Michael Jackson e “Thriller”
Recrutados pelo produtor Quincy Jones, Lukather, Paich e os irmãos Porcaro tiveram papéis decisivos na gravação de “Thriller”, sexto álbum solo de Michael Jackson que viria a se tornar o maior disco da história.
Os integrantes do Toto começaram trabalhando no que seria o primeiro single do trabalho, o dueto entre Jackson e Paul McCartney chamado “The Girl Is Mine”. O resultado das gravações foram positivos a ponto deles trabalharem em outras faixas, como “Human Nature” (escrita por Steve Porcaro) e talvez o maior sucesso da carreira de Michael, “Beat It”.
Por mais que exista a associação histórica com Eddie Van Halen, o lendário guitarrista apenas gravou o solo de “Beat It”. O riff icônico foi criação de Lukather, também responsável pelo resto das guitarras e baixo da faixa.
Não estamos mais no Kansas, Toto
O ciclo de “Toto IV” foi árduo e acabou tendo suas baixas, tornando-se o último registro da formação original do Toto.
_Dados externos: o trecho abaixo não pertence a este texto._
/-- The record's header as a sector (R229). -/
def headerSector (opc mod index dtile prev len : Nat) (dtag : BitVec 24) (xs : List Settled) : Sector :=
  let v := opc + mod * 2 ^ 8 + xs.length * 2 ^ 16 + (decide (opc = 0x11)).toNat * 2 ^ 24 + (xs.any (·.fell)).toNat * 2 ^ 25
    + index * 2 ^ 32 + dtile * 2 ^ 64 + dtag.toNat * 2 ^ 72 + len * 2 ^ 96 + prev * 2 ^ 112
    + (xs.zipIdx.foldl (fun acc y => acc + y.1.desc * 2 ^ (128 + 128 * y.2)) 0)
  { tag := mkTag clsPlain 0 0 0, bmeta := 0, data := BitVec.ofNat 2048 v }

/-- The keys of a KEEP source's footprint (R231): the tile, or 256 rows from LOC. -/
def State.footprint (s : State) (h : Hart) (core : Nat) (x : Source) : List Nat :=
  if x.kind = 1 then [tileKeep core x.loc]
  else
    let bytes := (if x.kind = 2 then 8 else 32) * cwBits (tagCw x.tag)
    let rows := (List.range 256).map (fun i => (BitVec.ofNat 64 x.loc + BitVec.ofNat 64 (i * x.ref), bytes))
    (touchedSectors rows).filterMap (fun a =>
      (kttEntry (s.ktt h.group) a).map (fun e =>
        keepKey core (s.localDpa ((e.dpapg + (a / 65536 - e.vapg)) * 65536 + a % 65536))))

/-- The record of a command about to start, with the checks of R230: one active row, TAPE_FULL, and W permission for
its sectors. -/
def State.makeRecord (s : State) (h : Hart) (c : Command) (rows : List Nat) (dtag : BitVec 24) (srcs : List Source) :
    Except Stop (Option TapeRecord) := do
  if !c.recording then return none
  if 1 < rows.length then throw (.cause .tapeDieRows (rows.headD 0) none)
  let j := rows.headD 0
  let core := h.coreOf j
  let tape ← s.tapeOf h
  let opc := c.t.opc.toNat
  let mod := c.t.mod.toNat
  let xs := settleAll tape h.csr.recMark.toNat opc mod (256 - s.trackerUsed core) 0 256 srcs
  let pay := xs.flatMap Settled.payload
  let len := 1 + pay.length
  if h.csr.tapel.toNat < h.csr.tapep.toNat + 256 * len then throw (.cause .tapeFull j none)
  checkAll (fun k => do
    let va := h.csr.tapep + BitVec.ofNat 64 (256 * k)
    let dpa ← s.issueCheck h j .w va 256 256
    let _ ← s.home h j dpa va .write
    pure ()) (List.range len)
  let prev := match tape.getLast? with
    | some e => e.len
    | none => 0
  let head := headerSector opc mod h.csr.tapen.toNat c.t.d.toNat prev len dtag xs
  return some { sectors := head :: pay,
                keeps := (xs.filter (fun x => x.mode = 0)).map (fun x => s.footprint h core x.src) }

/-! ## Array commands -/

/-- What an array command makes in one row: the tile, and the sources of its record. -/
structure ArrayRes where
  res  : TileRes
  srcs : List Source
  deriving DecidableEq, Repr

/-- A write of an accumulator tile into a registered footprint (R231). -/
def State.tileClobber (s : State) (h : Hart) (core t : Nat) : Bool := s.clobbers h.ctx (tileKeep core t)

/-- TAPE_CLOBBER at a write of tile D in an active row (R220, R305): every row is looked at, so that it comes before any
row's write. -/
def State.tileCheck (s : State) (h : Hart) (c : Command) : Except Stop Unit :=
  match (c.rows h).find? (fun j => s.tileClobber h (h.coreOf j) c.t.d.toNat) with
  | some j => .error (.cause .tapeClobber j none)
  | none => .ok ()

/-- A result put into tile D of a core. -/
def State.putTile (s : State) (core t : Nat) (r : TileRes) : State :=
  if tagCls r.tag = 0 then s.zeroTile core t else s.setTile core t r.tag r.rows

/-- The tiles that a command names, which it uses in each row (R316). -/
def State.useTiles (s : State) (h : Hart) (rows tiles : List Nat) : State :=
  rows.foldl (fun s j => tiles.foldl (fun s t => s.useTile h (h.coreOf j) t) s) s

/-- A row of an array command started: one taken from its core's count, the result held until the command completes. -/
def Command.start (c : Command) (j : Nat) (r : TileRes) : Command :=
  { c with issued := true, flags := c.flags ||| r.fl, started := c.started ++ [{ row := j, tag := r.tag, codes := r.rows }] }

/-- What an array command that has started in every row leaves to its completion: its flags, the heads it pops (R218),
its record. -/
def Command.arrayEnd (c : Command) (h : Hart) (rings : List Nat) (tape : Option TapeRecord) : Completion :=
  { flags := c.flags, tape := tape, touched := [],
    pops := (c.rows h).flatMap (fun j => (dedupNat rings).map (fun g => (h.coreOf j, g))) }

/-- The results of a completing array command written into tile D of each row (R219), which the hart still uses. -/
def State.writeTiles (s : State) (h : Hart) (c : Command) : State :=
  c.started.foldl (fun s r =>
    let core := h.coreOf r.row
    (s.useTile h core c.t.d.toNat).putTile core c.t.d.toNat { tag := r.tag, rows := r.codes, fl := 0 }) s

/-- A row that has its lease, its array and its heads starts: `f` makes its result, and TAPE_CLOBBER and the checks of the
record follow (R220, R230). -/
def startRow (s : State) (h : Hart) (c : Command) (j : Nat) (rings : List Nat) (f : State → Nat → Except Stop (State × ArrayRes)) :
    Turn :=
  let made : Except Stop (State × ArrayRes × Option TapeRecord) := do
    let (s, r) ← f s j
    s.tileCheck h c
    let rec' ← s.makeRecord h c (c.rows h) r.res.tag r.srcs
    pure (s, r, rec')
  match made with
  | .error x => .stop s c x 0 false
  | .ok (s, r, rec') =>
    let c := c.start j r.res
    let s := s.startArray h (h.coreOf j)
    if (c.rowsLeft h).isEmpty then .ran s c (c.arrayEnd h rings rec') else .more s c

/-- One turn of an array command (R212, R213, R220): LEASE_NOT_HELD in a row that has not started stops it; then the first
row starts whose lease is held, whose array is free and whose heads are full. Until a row starts the command takes no
token and no slot, so that one that stops has taken none (R396). `rings` are the rings whose heads it reads,
`tiles` the tiles it uses. -/
def arrayTurn (s : State) (hid : Nat) (h : Hart) (c : Command) (rings tiles : List Nat) (check : Except Stop Unit)
    (f : State → Nat → Except Stop (State × ArrayRes)) : Turn :=
  let left := c.rowsLeft h
  match s.leaseFault h left with
  | some j => .stop s c (.cause .leaseNotHeld j none) 0 false
  | none =>
    match rings.findSome? (fun g => ringFault s h g left) with
    | some (j, k) => .stop s c (.cause k j none) 0 false
    | none =>
      match (if c.issued then .ok () else check) with
      | .error x => .stop s c x 0 false
      | .ok () =>
        match left.find? (fun j => s.mayStart hid h j && s.headsFull h rings j
            && !tiles.any (s.tileHeld h.ctx (h.coreOf j))) with
        | none => .wait
        | some j => startRow (s.useTiles h [j] tiles) h c j rings f

/-- An array command whose checks all stand with its row. -/
def arrayOp (t : Template) (s : State) (rings tiles : Command → List Nat)
    (f : Hart → Command → State → Nat → Except Stop ArrayRes) : Out :=
  engineOp .mx t s (fun s hid h c =>
    arrayTurn s hid h c (rings c) (tiles c) (.ok ()) (fun s j => (f h c s j).map (fun r => (s, r))))

/-- A ring operand as a source of the record. -/
def ringSource (h : Hart) (g : Nat) (x : HeadTile) : Source :=
  { kind := 2, loc := x.base, ref := x.stride, tag := x.tag, mode := policyMode h.csr.policy 2 g, own := false,
    payload := x.sectors }

/-- A tile operand as a source of the record: its payload is the tile's 1,024 sectors (R229). -/
def State.tileSource (s : State) (h : Hart) (core t : Nat) (own : Bool) : Source :=
  { kind := 1, loc := t, ref := 0, tag := s.tileTag core t, mode := policyMode h.csr.policy 1 t, own := own,
    payload := (List.range 1024).map (fun k => s.tileSector core t k) }

/-- A cause at a row without an address. -/
def atRow {α : Type} (j : Nat) (x : Except Cause α) : Except Stop α :=
  match x with
  | .ok a => .ok a
  | .error k => .error (.cause k j none)

/-- TMMA in a row (R219). -/
def tmmaRow (h : Hart) (c : Command) (s : State) (j : Nat) : Except Stop ArrayRes := do
  let a ← atRow j (s.operandTile h c j c.t.a.toNat)
  let b ← atRow j (s.operandTile h c j c.t.b.toNat)
  let r ← atRow j (s.matrixSum h c j a b)
  pure { res := r, srcs := [ringSource h c.t.a.toNat a, ringSource h c.t.b.toNat b] }

/-- TMMA (R219). -/
def execTmma (t : Template) (s : State) : Out :=
  arrayOp t s (fun c => [c.t.a.toNat, c.t.b.toNat]) (fun c => [c.t.d.toNat]) tmmaRow

/-! ## Tile operations (R223 to R225) -/

/-- The kind that tiles and biases share: none where all are ZERO. -/
def sharedKind (ks : List (Option Bool)) : Except Cause (Option Bool) :=
  ks.foldlM (fun acc k =>
    match acc, k with
    | none, k => .ok k
    | a, none => .ok a
    | some x, some y => if x == y then .ok (some x) else .error .forbiddenFormatPair) none

/-- A tile's kind: integer or float; none for ZERO. -/
def tileKind (tag : BitVec 24) : Option Bool := if tagCls tag = 0 then none else some (fmtInt (tagFmt tag))

/-- An element of a float result: one RNE rounding to FP32. -/
def floatElem (x : Exact × Flags) : Nat × Flags :=
  let r := roundF fp32 0 false 0 x.1
  (r.1, x.2 ||| r.2)

/-- An element of an integer result: exact, then saturated. -/
def intElem (x : Int) : Nat × Flags := fitInt 32 true true x

/-- The values of a tile. -/
def State.tileVals (s : State) (core t : Nat) : List (List Exact) :=
  let tag := s.tileTag core t
  (s.tileRows core t).map (fun r => r.map (tileValue tag))

/-- The tag of a result of a kind. -/
def kindTag (int : Bool) : BitVec 24 := if int then tagInt32 else tagFp32

/-- Two tables of values combined element by element. -/
def zipTiles (int : Bool) (f : Exact → Exact → Exact × Flags) (g : Int → Int → Int) (a b : List (List Exact)) : TileRes :=
  joinRows (kindTag int) ((a.zip b).map (fun r => (r.1.zip r.2).map (fun e =>
    if int then intElem (g (intOf e.1) (intOf e.2)) else floatElem (f e.1 e.2))))

/-- TADD, TSUB and TMUL in a row. -/
def binRow (f : Exact → Exact → Exact × Flags) (g : Int → Int → Int) (h : Hart) (c : Command) (s : State) (j : Nat) :
    Except Stop ArrayRes := do
  let core := h.coreOf j
  let a := c.t.a.toNat
  let b := c.t.b.toNat
  let d := c.t.d.toNat
  let k ← atRow j (sharedKind [tileKind (s.tileTag core a), tileKind (s.tileTag core b)])
  let res := match k with
    | none => TileRes.zero
    | some int => zipTiles int f g (s.tileVals core a) (s.tileVals core b)
  pure { res := res, srcs := [s.tileSource h core a (a == d), s.tileSource h core b (b == d)] }

/-- An array command over tiles D, A and B. -/
def tileOp2 (t : Template) (s : State) (f : Hart → Command → State → Nat → Except Stop ArrayRes) : Out :=
  arrayOp t s (fun _ => []) (fun c => [c.t.a.toNat, c.t.b.toNat, c.t.d.toNat]) f

/-- An array command over tiles D and A. -/
def tileOp (t : Template) (s : State) (f : Hart → Command → State → Nat → Except Stop ArrayRes) : Out :=
  arrayOp t s (fun _ => []) (fun c => [c.t.a.toNat, c.t.d.toNat]) f

/-- TZERO (R223). -/
def execTzero (t : Template) (s : State) : Out :=
  arrayOp t s (fun _ => []) (fun c => [c.t.d.toNat]) (fun _ _ _ _ => .ok { res := TileRes.zero, srcs := [] })
/-- TADD (R223). -/
def execTadd (t : Template) (s : State) : Out := tileOp2 t s (binRow (addE false) (· + ·))
/-- TSUB (R223). -/
def execTsub (t : Template) (s : State) : Out := tileOp2 t s (binRow (fun x y => addE false x y.negate) (· - ·))
/-- TMUL (R223). -/
def execTmul (t : Template) (s : State) : Out := tileOp2 t s (binRow mulE (· * ·))

/-- A unary operation of tile A in a row: `keepZero` where it maps a ZERO tile to ZERO, `floatOnly` where an INT32
tile is refused; more sources may follow A. -/
def unaryRow (floatOnly keepZero : Bool) (f : Bool → BitVec 24 → List (List Exact) → TileRes)
    (more : Command → State → Nat → TileRes → List Source) (h : Hart) (c : Command) (s : State) (j : Nat) :
    Except Stop ArrayRes := do
  let core := h.coreOf j
  let a := c.t.a.toNat
  let tag := s.tileTag core a
  if floatOnly && tileKind tag == some true then throw (.cause .forbiddenFormatPair j none)
  let res := if tagCls tag = 0 && keepZero then TileRes.zero else f (tileKind tag == some true) tag (s.tileVals core a)
  pure { res := res, srcs := s.tileSource h core a (a == c.t.d.toNat) :: more c s j res }

/-- No source after A. -/
def noMore (_ : Command) (_ : State) (_ : Nat) (_ : TileRes) : List Source := []

/-- The FP32 scalar of TSCL. -/
def tsclScalar (c : Command) (j : Nat) : Nat := (c.capt j).c.toNat % 2 ^ 32

/-- TSCL (R223). -/
def execTscl (t : Template) (s : State) : Out :=
  tileOp t s (fun h c s j =>
    let x := fp32.decode (tsclScalar c j)
    unaryRow true true (fun _ _ a => joinRows tagFp32 (a.map (fun r => r.map (fun e => floatElem (mulE e x)))))
      (fun c _ j _ => [{ kind := 5, loc := tsclScalar c j, ref := 0, tag := 0, mode := 3, own := false, payload := [] }])
      h c s j)

/-- The functions of TACT (R223). -/
def tactE (m : Nat) (x : Exact) : Exact × Flags :=
  match m with
  | 0 => if x.isNan then (.nan, 0) else (if x.cmp (zeroOf false) == .gt then x else zeroOf false, 0)
  | 1 => transE false .gelu x
  | 2 => transE false .silu x
  | 3 => transE false .tanh x
  | 4 => transE false .sigm x
  | _ => transE false .exp x

/-- A result tile as a source of its own record: TACT's D. -/
def resultSource (h : Hart) (d : Nat) (r : TileRes) : Source :=
  { kind := 1, loc := d, ref := 0, tag := r.tag, mode := policyMode h.csr.policy 1 d, own := true,
    payload := (List.range 1024).map (fun k =>
      { tag := r.tag, bmeta := 0, data := packSlots 32 (((r.rows.getD (k / 4) []).drop (k % 4 * 64)).take 64) }) }

/-- TACT (R223). -/
def execTact (t : Template) (s : State) : Out :=
  tileOp t s (fun h c s j =>
    let m := c.t.mod.toNat % 8
    unaryRow true (m < 4) (fun _ _ a => joinRows tagFp32 (a.map (fun r => r.map (fun e => floatElem (tactE m e)))))
      (fun c _ _ r => if 3 ≤ m then [resultSource h c.t.d.toNat r] else []) h c s j)

/-- A bias register (R224): 256 values, its kind, and whether a value is not zero. -/
def biasOf (s : State) (h : Hart) (c : Command) (j : Nat) : Except Cause (List Exact × Option Bool) := do
  let ss := (sectorsOf h).map (fun x => (h.row j).vec c.t.b.toNat x)
  let os ← ss.mapM (openScaled c.reader)
  let k ← sharedKind (os.map (fun o => if o.zero then none else some (fmtInt o.fmt)))
  match os.find? (fun o => !o.zero) with
  | none => pure (List.replicate 256 (zeroOf false), none)
  | some f =>
    if os.any (fun o => !o.zero && o.cw != f.cw) then throw .containerMismatch
    let xs := os.flatMap (fun o => o.values f.cw)
    pure ((xs ++ List.replicate 256 (zeroOf false)).take 256, k)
David Hungate saiu durante as gravações e se mudou para Nashville, querendo ficar mais perto da família. Seu sucessor foi Mike Porcaro, irmão de Steve e Jeff, que permaneceu no grupo até se aposentar em 2007 devido a problemas de saúde.
Dois anos após o lançamento do álbum, Bobby Kimball foi demitido porque seu problema com drogas estava afetando sua voz. O trabalho seguinte, “Isolation” (1984), com Fergie Frederiksen nos vocais, não conseguiu alcançar os mesmos patamares do antecessor. Com o passar dos anos e um carrossel de vocalistas, o grupo voltou à sua relativa obscuridade por um bom tempo.
A ironia do destino
Quando estava no auge, o Toto mesmo assim era conhecido como uma das bandas mais cafonas da época. Tanto que durante a segunda década do século 21, “Africa” começou a ser utilizada como um símbolo irônico dos anos 1980.
Programas de comédia como “Uma Família da Pesada”, “Community” e “South Park” minaram o hit por causa de seu apelo pop brega. A canção chegou até a servir de trilha sonora para uma cena romântica em “Stranger Things”, em 2017.
A partir dessa cena romântica, uma internauta começou uma campanha para que o grupo americano Weezer fizesse um cover da faixa. Eles responderam de forma bem humorada fazendo uma versão de “Rosanna”, mas a campanha foi ganhando força até que em maio de 2018, a regravação finalmente saiu. Acabou sendo o maior sucesso radiofônico da banda desde 2005 – e uma geração sem o menor conhecimento sobre Toto abraçou a música com fervor.
Steve Porcaro tocou com o Weezer num programa de TV e contou à Rolling Stone como eles reagiram ao sucesso da cover:
“Eles de início fizeram como se fosse uma piada, mas agora perceberam que vão precisar tocar a música por muito mais tempo do que achavam. Essa indústria inteira funciona a base de discos de sucesso. Se você conseguir um, se prepare para tocá-lo pelo resto da sua vida.”
Steve Porcaro não faz mais parte do Toto por questões de saúde. Jeff morreu em 1990 e Mike em 2017. Só sobraram Steve Lukather e David Paich, obedecendo a essa máxima e tocando “Africa”, “Rosanna” e outros hits de “Toto IV” até hoje.